▼
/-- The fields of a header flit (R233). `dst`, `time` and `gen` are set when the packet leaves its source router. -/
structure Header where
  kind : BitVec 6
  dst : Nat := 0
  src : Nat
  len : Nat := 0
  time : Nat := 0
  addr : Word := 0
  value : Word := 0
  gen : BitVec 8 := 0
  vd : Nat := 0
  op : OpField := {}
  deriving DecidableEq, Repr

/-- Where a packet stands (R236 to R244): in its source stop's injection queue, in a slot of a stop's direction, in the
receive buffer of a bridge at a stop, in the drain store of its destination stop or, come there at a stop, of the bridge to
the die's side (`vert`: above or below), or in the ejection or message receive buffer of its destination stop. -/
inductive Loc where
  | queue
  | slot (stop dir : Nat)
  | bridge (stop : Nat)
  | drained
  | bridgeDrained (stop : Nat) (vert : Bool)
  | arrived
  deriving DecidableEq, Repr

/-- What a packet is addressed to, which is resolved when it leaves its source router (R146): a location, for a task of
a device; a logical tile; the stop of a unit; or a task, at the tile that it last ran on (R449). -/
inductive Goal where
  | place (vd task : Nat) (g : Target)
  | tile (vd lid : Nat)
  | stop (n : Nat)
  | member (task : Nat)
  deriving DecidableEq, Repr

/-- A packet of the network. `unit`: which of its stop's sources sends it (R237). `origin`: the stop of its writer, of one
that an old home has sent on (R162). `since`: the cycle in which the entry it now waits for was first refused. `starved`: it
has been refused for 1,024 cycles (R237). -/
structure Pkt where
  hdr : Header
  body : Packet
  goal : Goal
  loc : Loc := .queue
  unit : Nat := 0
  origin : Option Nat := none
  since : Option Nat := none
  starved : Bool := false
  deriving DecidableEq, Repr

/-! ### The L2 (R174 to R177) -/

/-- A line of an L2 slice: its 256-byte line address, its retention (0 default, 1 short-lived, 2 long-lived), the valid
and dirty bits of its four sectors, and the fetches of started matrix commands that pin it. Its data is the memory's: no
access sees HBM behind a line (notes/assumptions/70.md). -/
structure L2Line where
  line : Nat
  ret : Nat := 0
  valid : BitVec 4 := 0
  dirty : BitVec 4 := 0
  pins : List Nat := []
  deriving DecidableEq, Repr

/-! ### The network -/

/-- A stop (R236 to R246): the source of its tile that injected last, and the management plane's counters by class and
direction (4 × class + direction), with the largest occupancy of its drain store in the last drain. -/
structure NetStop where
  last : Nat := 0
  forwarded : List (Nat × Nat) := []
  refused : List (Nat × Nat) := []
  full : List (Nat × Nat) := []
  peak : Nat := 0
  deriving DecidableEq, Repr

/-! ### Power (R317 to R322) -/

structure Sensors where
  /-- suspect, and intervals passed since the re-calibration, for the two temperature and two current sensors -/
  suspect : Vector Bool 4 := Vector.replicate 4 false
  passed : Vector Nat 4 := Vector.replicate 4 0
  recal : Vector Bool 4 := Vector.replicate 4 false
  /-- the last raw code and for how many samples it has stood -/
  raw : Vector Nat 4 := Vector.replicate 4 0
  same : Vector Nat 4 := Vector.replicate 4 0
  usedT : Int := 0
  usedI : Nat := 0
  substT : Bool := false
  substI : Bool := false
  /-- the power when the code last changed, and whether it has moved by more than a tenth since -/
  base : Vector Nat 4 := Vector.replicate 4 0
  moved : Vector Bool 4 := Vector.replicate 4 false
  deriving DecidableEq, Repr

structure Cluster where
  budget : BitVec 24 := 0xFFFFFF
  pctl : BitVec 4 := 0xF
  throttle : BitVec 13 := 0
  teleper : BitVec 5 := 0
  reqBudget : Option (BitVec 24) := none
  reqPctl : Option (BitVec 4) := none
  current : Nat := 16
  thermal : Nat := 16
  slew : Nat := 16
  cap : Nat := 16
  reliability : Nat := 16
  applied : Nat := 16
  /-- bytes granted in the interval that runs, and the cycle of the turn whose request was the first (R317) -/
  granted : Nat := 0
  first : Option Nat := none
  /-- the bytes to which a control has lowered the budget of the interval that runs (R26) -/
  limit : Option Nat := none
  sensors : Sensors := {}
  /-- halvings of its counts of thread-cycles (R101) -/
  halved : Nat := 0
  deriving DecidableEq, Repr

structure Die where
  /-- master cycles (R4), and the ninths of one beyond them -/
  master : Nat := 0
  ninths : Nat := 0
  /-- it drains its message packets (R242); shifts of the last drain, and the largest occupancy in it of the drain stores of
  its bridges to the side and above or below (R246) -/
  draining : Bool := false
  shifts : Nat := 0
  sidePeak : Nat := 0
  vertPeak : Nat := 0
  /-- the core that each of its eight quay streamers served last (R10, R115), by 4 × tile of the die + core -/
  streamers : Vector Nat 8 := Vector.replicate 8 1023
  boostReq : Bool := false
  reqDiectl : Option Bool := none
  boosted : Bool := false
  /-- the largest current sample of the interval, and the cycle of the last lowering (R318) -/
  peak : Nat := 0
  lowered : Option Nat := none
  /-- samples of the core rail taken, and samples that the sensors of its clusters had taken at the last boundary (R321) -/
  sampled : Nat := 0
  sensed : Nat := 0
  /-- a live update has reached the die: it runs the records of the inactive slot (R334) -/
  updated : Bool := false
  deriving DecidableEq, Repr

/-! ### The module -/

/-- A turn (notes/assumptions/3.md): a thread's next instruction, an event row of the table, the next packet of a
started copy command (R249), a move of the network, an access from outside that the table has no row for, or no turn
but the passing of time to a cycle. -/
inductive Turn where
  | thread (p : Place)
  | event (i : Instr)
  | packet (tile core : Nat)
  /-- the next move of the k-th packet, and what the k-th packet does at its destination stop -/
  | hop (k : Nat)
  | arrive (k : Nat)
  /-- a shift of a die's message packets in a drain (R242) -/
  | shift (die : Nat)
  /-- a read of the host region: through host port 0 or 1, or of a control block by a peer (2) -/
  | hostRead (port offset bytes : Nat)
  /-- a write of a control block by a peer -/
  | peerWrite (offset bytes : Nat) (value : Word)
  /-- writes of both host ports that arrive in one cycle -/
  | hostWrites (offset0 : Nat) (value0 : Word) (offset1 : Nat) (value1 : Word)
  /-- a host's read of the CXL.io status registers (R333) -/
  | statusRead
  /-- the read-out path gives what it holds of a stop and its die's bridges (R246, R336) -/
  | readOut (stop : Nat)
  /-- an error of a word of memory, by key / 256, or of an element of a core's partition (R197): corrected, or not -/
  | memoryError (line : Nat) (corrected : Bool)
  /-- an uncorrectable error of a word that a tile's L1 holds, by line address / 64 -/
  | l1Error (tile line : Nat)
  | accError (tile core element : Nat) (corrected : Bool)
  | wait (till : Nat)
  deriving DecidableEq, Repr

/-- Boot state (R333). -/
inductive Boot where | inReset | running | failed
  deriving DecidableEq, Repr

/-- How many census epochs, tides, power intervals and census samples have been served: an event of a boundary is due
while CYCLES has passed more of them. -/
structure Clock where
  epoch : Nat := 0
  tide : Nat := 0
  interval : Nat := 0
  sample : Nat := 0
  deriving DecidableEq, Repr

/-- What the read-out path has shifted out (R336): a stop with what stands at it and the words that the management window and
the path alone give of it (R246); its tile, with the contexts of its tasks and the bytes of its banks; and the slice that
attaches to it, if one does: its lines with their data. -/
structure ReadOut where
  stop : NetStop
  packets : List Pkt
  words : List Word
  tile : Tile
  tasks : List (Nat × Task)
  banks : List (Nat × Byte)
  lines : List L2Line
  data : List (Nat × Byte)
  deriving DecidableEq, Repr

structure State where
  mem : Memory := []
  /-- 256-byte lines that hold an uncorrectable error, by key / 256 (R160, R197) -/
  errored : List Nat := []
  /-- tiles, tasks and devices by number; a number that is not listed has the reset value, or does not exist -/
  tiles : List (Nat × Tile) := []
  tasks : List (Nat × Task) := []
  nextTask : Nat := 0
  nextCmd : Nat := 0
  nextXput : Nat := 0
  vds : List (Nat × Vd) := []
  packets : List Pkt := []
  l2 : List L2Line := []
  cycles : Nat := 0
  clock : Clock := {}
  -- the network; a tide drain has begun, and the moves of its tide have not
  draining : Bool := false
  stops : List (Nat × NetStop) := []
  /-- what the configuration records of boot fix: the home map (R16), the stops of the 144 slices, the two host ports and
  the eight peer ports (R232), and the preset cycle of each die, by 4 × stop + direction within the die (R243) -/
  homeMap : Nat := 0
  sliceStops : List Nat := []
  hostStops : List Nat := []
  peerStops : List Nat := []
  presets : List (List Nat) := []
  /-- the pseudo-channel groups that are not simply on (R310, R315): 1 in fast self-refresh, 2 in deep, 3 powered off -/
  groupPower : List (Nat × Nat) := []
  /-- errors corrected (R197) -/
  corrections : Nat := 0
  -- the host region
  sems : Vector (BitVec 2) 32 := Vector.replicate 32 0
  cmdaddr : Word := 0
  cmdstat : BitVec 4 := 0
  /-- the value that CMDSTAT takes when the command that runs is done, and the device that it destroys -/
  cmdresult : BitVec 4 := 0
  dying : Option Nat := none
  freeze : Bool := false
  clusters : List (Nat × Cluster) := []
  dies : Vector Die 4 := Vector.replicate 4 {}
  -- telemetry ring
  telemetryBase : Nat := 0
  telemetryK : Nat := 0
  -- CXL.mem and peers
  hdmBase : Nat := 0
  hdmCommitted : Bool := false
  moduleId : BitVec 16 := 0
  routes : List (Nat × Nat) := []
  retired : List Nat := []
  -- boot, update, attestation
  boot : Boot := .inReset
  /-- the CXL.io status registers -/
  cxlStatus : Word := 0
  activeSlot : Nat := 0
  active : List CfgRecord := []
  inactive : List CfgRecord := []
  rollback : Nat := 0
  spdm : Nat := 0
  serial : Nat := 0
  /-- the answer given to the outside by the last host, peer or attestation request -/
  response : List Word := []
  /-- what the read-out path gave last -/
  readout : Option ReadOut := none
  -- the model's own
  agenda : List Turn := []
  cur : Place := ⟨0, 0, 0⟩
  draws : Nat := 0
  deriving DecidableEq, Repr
▲
**INSTRUCTIONS TO FOLLOW:** Repeat exactly the lines above, starting with the first line of the records and finishing with the line holding "long-lived), the valid". Add no other line.

**RESPONSE:**
/-- The fields of a header flit (R233). `dst`, `time` and `gen` are set when the packet leaves its source router. -/
structure Header where
  kind : BitVec 6
  dst : Nat := 0
  src : Nat
  len : Nat := 0
  time : Nat := 0
  addr : Word := 0
  value : Word := 0
  gen : BitVec 8 := 0
  vd : Nat := 0
  op : OpField := {}
  deriving DecidableEq, Repr

/-- Where a packet stands (R236 to R244): in its source stop's injection queue, in a slot of a stop's direction, in the
receive buffer of a bridge at a stop, in the drain store of its destination stop or, come there at a stop, of the bridge to
the die's side (`vert`: above or below), or in the ejection or message receive buffer of its destination stop. -/
inductive Loc where
  | queue
  | slot (stop dir : Nat)
  | bridge (stop : Nat)
  | drained
  | bridgeDrained (stop : Nat) (vert : Bool)
  | arrived
  deriving DecidableEq, Repr

/-- What a packet is addressed to, which is resolved when it leaves its source router (R146): a location, for a task of
a device; a logical tile; the stop of a unit; or a task, at the tile that it last ran on (R449). -/
inductive Goal where
  | place (vd task : Nat) (g : Target)
  | tile (vd lid : Nat)
  | stop (n : Nat)
  | member (task : Nat)
  deriving DecidableEq, Repr

/-- A packet of the network. `unit`: which of its stop's sources sends it (R237). `origin`: the stop of its writer, of one
that an old home has sent on (R162). `since`: the cycle in which the entry it now waits for was first refused. `starved`: it
has been refused for 1,024 cycles (R237). -/
structure Pkt where
  hdr : Header
  body : Packet
  goal : Goal
  loc : Loc := .queue
  unit : Nat := 0
  origin : Option Nat := none
  since : Option Nat := none
  starved : Bool := false
  deriving DecidableEq, Repr

/-! ### The L2 (R174 to R177) -/

/-- A line of an L2 slice: its 256-byte line address, its retention (0 default, 1 short-lived, 2 long-lived), the valid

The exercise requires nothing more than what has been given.